What, I thought in unabashed delight, a treasure trove! Lists of gloriously geeky lectures on all subjects under the sun, with, it seems (or perhaps this is just what I notice), a leaning towards philosophical and historical subjects, and – praise be! – an archive of past lectures, in audio and visual form, for my endless delectation. I never thought I’d say this, but since leaving University, the opportunities to get properly, gleefully interested in a subject are few and far between, and while one lecture clearly isn’t the same as studying something in depth, it certainly provides enough fodder to be getting on with of an evening while you tidy up your bombsite of a bedroom and inhale your dinner at half 10 at night, all the same while as throwing on your pyjamas and setting your alarm for tomorrow (ladies and gentlemen: my life).

My first foray was on the history and current-day workings of London Underground by night: the people who keep it clean and safe while commuters sleep. An archive film from the 1950s, curiously recorded almost as a much earlier talkie, showed armies of men and women, hauling up broken bits of track, dusting around rails, and genially chatting as they passed one another in the gloomy yet somehow welcoming tunnels. A film from the London Transport Museum, which is, if you ever get a chance to go, a vertiable cornocopia of London Transport paraphanelia sadly slightly ruined by some curator’s craven desire to make the whole thing appeal fairly exclusively to children, but nonetheless endlessly fascinating, the black and white documentary shone a light on the pioneering, labrythine transport network that, as the lecturer said, forms the backbone to living in London. It may not be pretty, it may not be modern, but heck, given its great age and the amount of passengers it transports daily, monthly, yearly, it does a pretty bloody good job.

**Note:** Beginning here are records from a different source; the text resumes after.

-- ==== Sys2Proof/Laws/OnlyNvLog.lean ====
section
/-!
SUPPORT. What the operations of Machine/NvLog.lean may change: one lemma each, from any state reached.
-/
namespace Sys2Proof.Machine

open Sys2Proof.Safety

theorem State.openSector_only {fs : List Part} {s0 : State} {s k type part body} (h_s : Only fs s0 s) (hsub : In [.mem, .eccBad] fs) :
    Only fs s0 (State.openSector s k type part body) := by
  unfold State.openSector
  extract_lets +onlyGivenNames v0
  clear_value v0
  extract_lets +onlyGivenNames v1
  clear_value v1
  extract_lets +onlyGivenNames v2
  clear_value v2
  exact State.putWords_only h_s hsub

theorem State.freeSector_only {fs : List Part} {s0 : State} {s k} (h_s : Only fs s0 s) (hsub : In [.mem, .eccBad] fs) :
    Only fs s0 (State.freeSector s k) := by
  unfold State.freeSector
  exact State.putWords_only h_s hsub

theorem State.openHead_only {fs : List Part} {s0 : State} {s} (h_s : Only fs s0 s) (hsub : In [.regs, .mem, .eccBad, .log] fs) :
    Only fs s0 (State.openHead s) := by
  unfold State.openHead
  extract_lets +onlyGivenNames v0
  clear_value v0
  extract_lets +onlyGivenNames v1
  have h1 : Only fs s0 v1 := State.openSector_only h_s (inT rfl hsub)
  clear_value v1
  exact State.setLv_only (State.onLog_only h1 (inT rfl hsub)) (inT rfl hsub)

theorem State.logFail_only {fs : List Part} {s0 : State} {s} (h_s : Only fs s0 s) (hsub : In [.regs, .axes, .safety, .trace, .log] fs) :
    Only fs s0 (State.logFail s) := by
  unfold State.logFail
  exact State.raisePulse_only (State.pfault_only h_s (inT rfl hsub)) hsub

theorem State.reportLost_only {fs : List Part} {s0 : State} {s} (h_s : Only fs s0 s) (hsub : In [.regs, .trace, .log] fs) :
    Only fs s0 (State.reportLost s) := by
  unfold State.reportLost
  extract_lets +onlyGivenNames v0
  clear_value v0
  exact only_ite h_s (State.logAdd_only (State.onLog_only h_s (inT rfl hsub)) hsub)

theorem execLogEntryCommit_only {fs : List Part} {s0 : State} {verified s} (h_s : Only fs s0 s) (hsub : In [.regs, .mem, .eccBad, .axes, .safety, .trace, .log, .free] fs) :
    OnlyN fs s0 (execLogEntryCommit verified s) := by
  unfold execLogEntryCommit
  split
  · exact onlyN_next h_s
  · extract_lets +onlyGivenNames v0
    have h0 : Only fs s0 v0 := only_ite h_s (State.openHead_only h_s (inT rfl hsub))
    clear_value v0
    extract_lets +onlyGivenNames v1
    have h1 : Only fs s0 v1 := State.onLog_only h0 (inT rfl hsub)
    clear_value v1
    extract_lets +onlyGivenNames v2
    clear_value v2
    extract_lets +onlyGivenNames v3
    clear_value v3
    extract_lets +onlyGivenNames v4
    clear_value v4
    extract_lets +onlyGivenNames v5
    have h5 : Only fs s0 v5 := by
      unfold v5
      refine only_ite (State.event_only (State.inc32_only (State.putWords_only h1 (inT rfl hsub)) (inT rfl hsub)) (inT rfl hsub)) ?_
      refine State.logFail_only ?_ (inT rfl hsub)
      refine State.putWords_only ?_ (inT rfl hsub)
      exact Only.upd h1 (inT (F := [.free]) rfl hsub) (by intro f hf; cases f <;> first | rfl | simp at hf)
    clear_value v5
    extract_lets +onlyGivenNames v6
    have h6 : Only fs s0 v6 := only_ite (State.openHead_only h5 (inT rfl hsub)) (State.onLog_only h5 (inT rfl hsub))
    clear_value v6
    exact onlyN_next (State.reportLost_only h6 (inT rfl hsub))

theorem execSaveImage_only {fs : List Part} {s0 : State} {m seq arg8 s} (h_s : Only fs s0 s) (hsub : In [.regs, .stage, .host, .mgr, .trace, .log] fs) :
    OnlyN fs s0 (execSaveImage m seq arg8 s) := by
  unfold execSaveImage
  extract_lets +onlyGivenNames v0
  clear_value v0
  exact onlyN_next (State.command_only h_s (fun _ h1 => State.begin__only (State.onStage_only h1 (inT rfl hsub)) (inT rfl hsub)) (inT rfl hsub))

theorem State.takeImage_only {fs : List Part} {s0 : State} {s} (h_s : Only fs s0 s) (hsub : In [.stage, .log] fs) :
    Only fs s0 (State.takeImage s) := by
  unfold State.takeImage
  split
  · exact State.onLog_only (State.onStage_only h_s (inT rfl hsub)) (inT rfl hsub)
  · exact h_s

theorem State.imageRegs_only {fs : List Part} {s0 : State} {s} (h_s : Only fs s0 s) (hsub : In [.regs] fs) :
    Only fs s0 (State.imageRegs s) := by
  unfold State.imageRegs
  split
  · exact h_s
  · exact State.setLv_only (State.setLv_only (State.setLv_only h_s hsub) hsub) hsub

theorem State.placeImage_only {fs : List Part} {s0 : State} {s parts} (h_s : Only fs s0 s) (hsub : In [.regs, .mem, .eccBad, .log] fs) :
    Only fs s0 (State.placeImage s parts) :=  by
  unfold State.placeImage
  extract_lets +onlyGivenNames old
  have hf : Only1 fs s0 (parts.zipIdx.foldl (fun (x : State × List Nat) part =>
      let from_ := (x.2.getLast?).getD x.1.log.head
      let k := ((List.range 256).map fun i => (from_ + 1 + i) % 256).find? fun j => !old.contains j && j != x.1.log.head
      match k with
      | none => x
      | some k => (x.1.openSector k 2 part.2 part.1, x.2 ++ [k])) (s, [])) := by
    refine only1_foldl (fun p x hp => ?_) _ (only1_mk h_s)
    have hp' : Only fs s0 p.1 := hp
    dsimp only
    split
    · exact hp
    · exact only1_mk (State.openSector_only hp' (inT rfl hsub))
  clear_value old
  split
  rename_i t new e
  have h1 := only1_fst hf e
  exact State.imageRegs_only (State.onLog_only (forL_only (fun _ _ h => State.freeSector_only h (inT rfl hsub)) h1) (inT rfl hsub)) (inT rfl hsub)

theorem execImageSaveDone_only {fs : List Part} {s0 : State} {verified s} (h_s : Only fs s0 s) (hsub : In [.regs, .mem, .eccBad, .stage, .host, .mgr, .axes, .safety, .trace, .log] fs) :
    OnlyN fs s0 (execImageSaveDone verified s) := by
  unfold execImageSaveDone
  split
  · extract_lets +onlyGivenNames v0
    clear_value v0
    extract_lets +onlyGivenNames v1
    have h1 : Only fs s0 v1 := State.onLog_only (State.onStage_only h_s (inT rfl hsub)) (inT rfl hsub)
    clear_value v1
    exact onlyN_ite (onlyN_next (State.complete_only (State.event_only h1 (inT rfl hsub)) (inT rfl hsub))) (onlyN_ite (onlyN_next (State.complete_only (State.logFail_only (State.event_only h1 (inT rfl hsub)) (inT rfl hsub)) (inT rfl hsub))) (onlyN_next (State.complete_only (State.logAdd_only (State.event_only (State.placeImage_only h1 (inT rfl hsub)) (inT rfl hsub)) (inT rfl hsub)) (inT rfl hsub))))
  · exact onlyN_next h_s

theorem execLogWearCopy_only {fs : List Part} {s0 : State} {verified s} (h_s : Only fs s0 s) (hsub : In [.regs, .mem, .eccBad, .axes, .safety, .trace, .log] fs) :
    OnlyN fs s0 (execLogWearCopy verified s) := by
  unfold execLogWearCopy
  exact onlyN_ite (onlyN_next h_s) (onlyN_ite (onlyN_next (State.logFail_only h_s (inT rfl hsub))) (onlyN_next (State.placeImage_only h_s (inT rfl hsub))))

theorem State.bootLog_only {fs : List Part} {s0 : State} {s source} (h_s : Only fs s0 s) (hsub : In [.regs, .mem, .eccBad, .axes, .safety, .trace, .log, .free] fs) :
    Only fs s0 (State.bootLog s source) := by
  unfold State.bootLog
  extract_lets +onlyGivenNames v0
  have h0 : Only fs s0 v0 := only_ite h_s (State.openHead_only h_s (inT rfl hsub))
  clear_value v0
  extract_lets +onlyGivenNames v1
  have h1 : Only fs s0 v1 := State.onLog_only h0 (inT rfl hsub)
  clear_value v1
  extract_lets +onlyGivenNames v2
  have h2 : Only fs s0 v2 := State.setLv_only h1 (inT rfl hsub)
  clear_value v2
  split
  · rename_i x3 t4 e5
    have h6 := onlyN_get (execLogEntryCommit_only (State.onLog_only h2 (inT rfl hsub)) hsub) e5
    exact State.imageRegs_only h6 (inT rfl hsub)
  · exact h2

end Sys2Proof.Machine
end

And thank goodness – I can’t drive, so without it, I’d be completely lost.

London Underground in 1950s

London Underground in the 1950s - so near, and yet so far, to what we know today

This post wasn’t meant to be become a rant about the Underground – but, perhaps it’s telling that it sort of has. The Gresham College lecture, far from being boring, had me grinning like a loon at the prospect of a good old academic chat, and I found myself really getting involved in the plight of these underground workers banding together to keep the good folk of post-war London moving.

I had thought that three hard years of slogging out my half-baked historical theories in front of vastly qualified and easily critical professors at Cambridge had fairly tired me of the whole notion of lectures and debate, and I’m hardly the most erudite, knowledgeable or cultured of my friends (not by a very, very, very long shot) to begin with, but nope, it seems I still have a spark of interest waiting to ignite in there somewhere.

I was happily groggy at the end of the video, and in sleepy wonder at the opportunities for exploration and knowledge that the Internet can provide, for all its many faults (stop sniggering at the back). I awoke at the usual head-splitting time of half six, feeling curiously satisfied, despite my habitual lack of sleep, and, with a real geeky excitement, can now only wait for tonight’s chance to scour the site for another rummage through history or philosophy, or something else entirely, and, perhaps – even go to a lecture one of these days, and sit, revelling in the olde worlde feeling of it all, and the sense that, sometimes, there really is little better in the world than the chance to find out something new, in an atmosphere of reflective contemplation.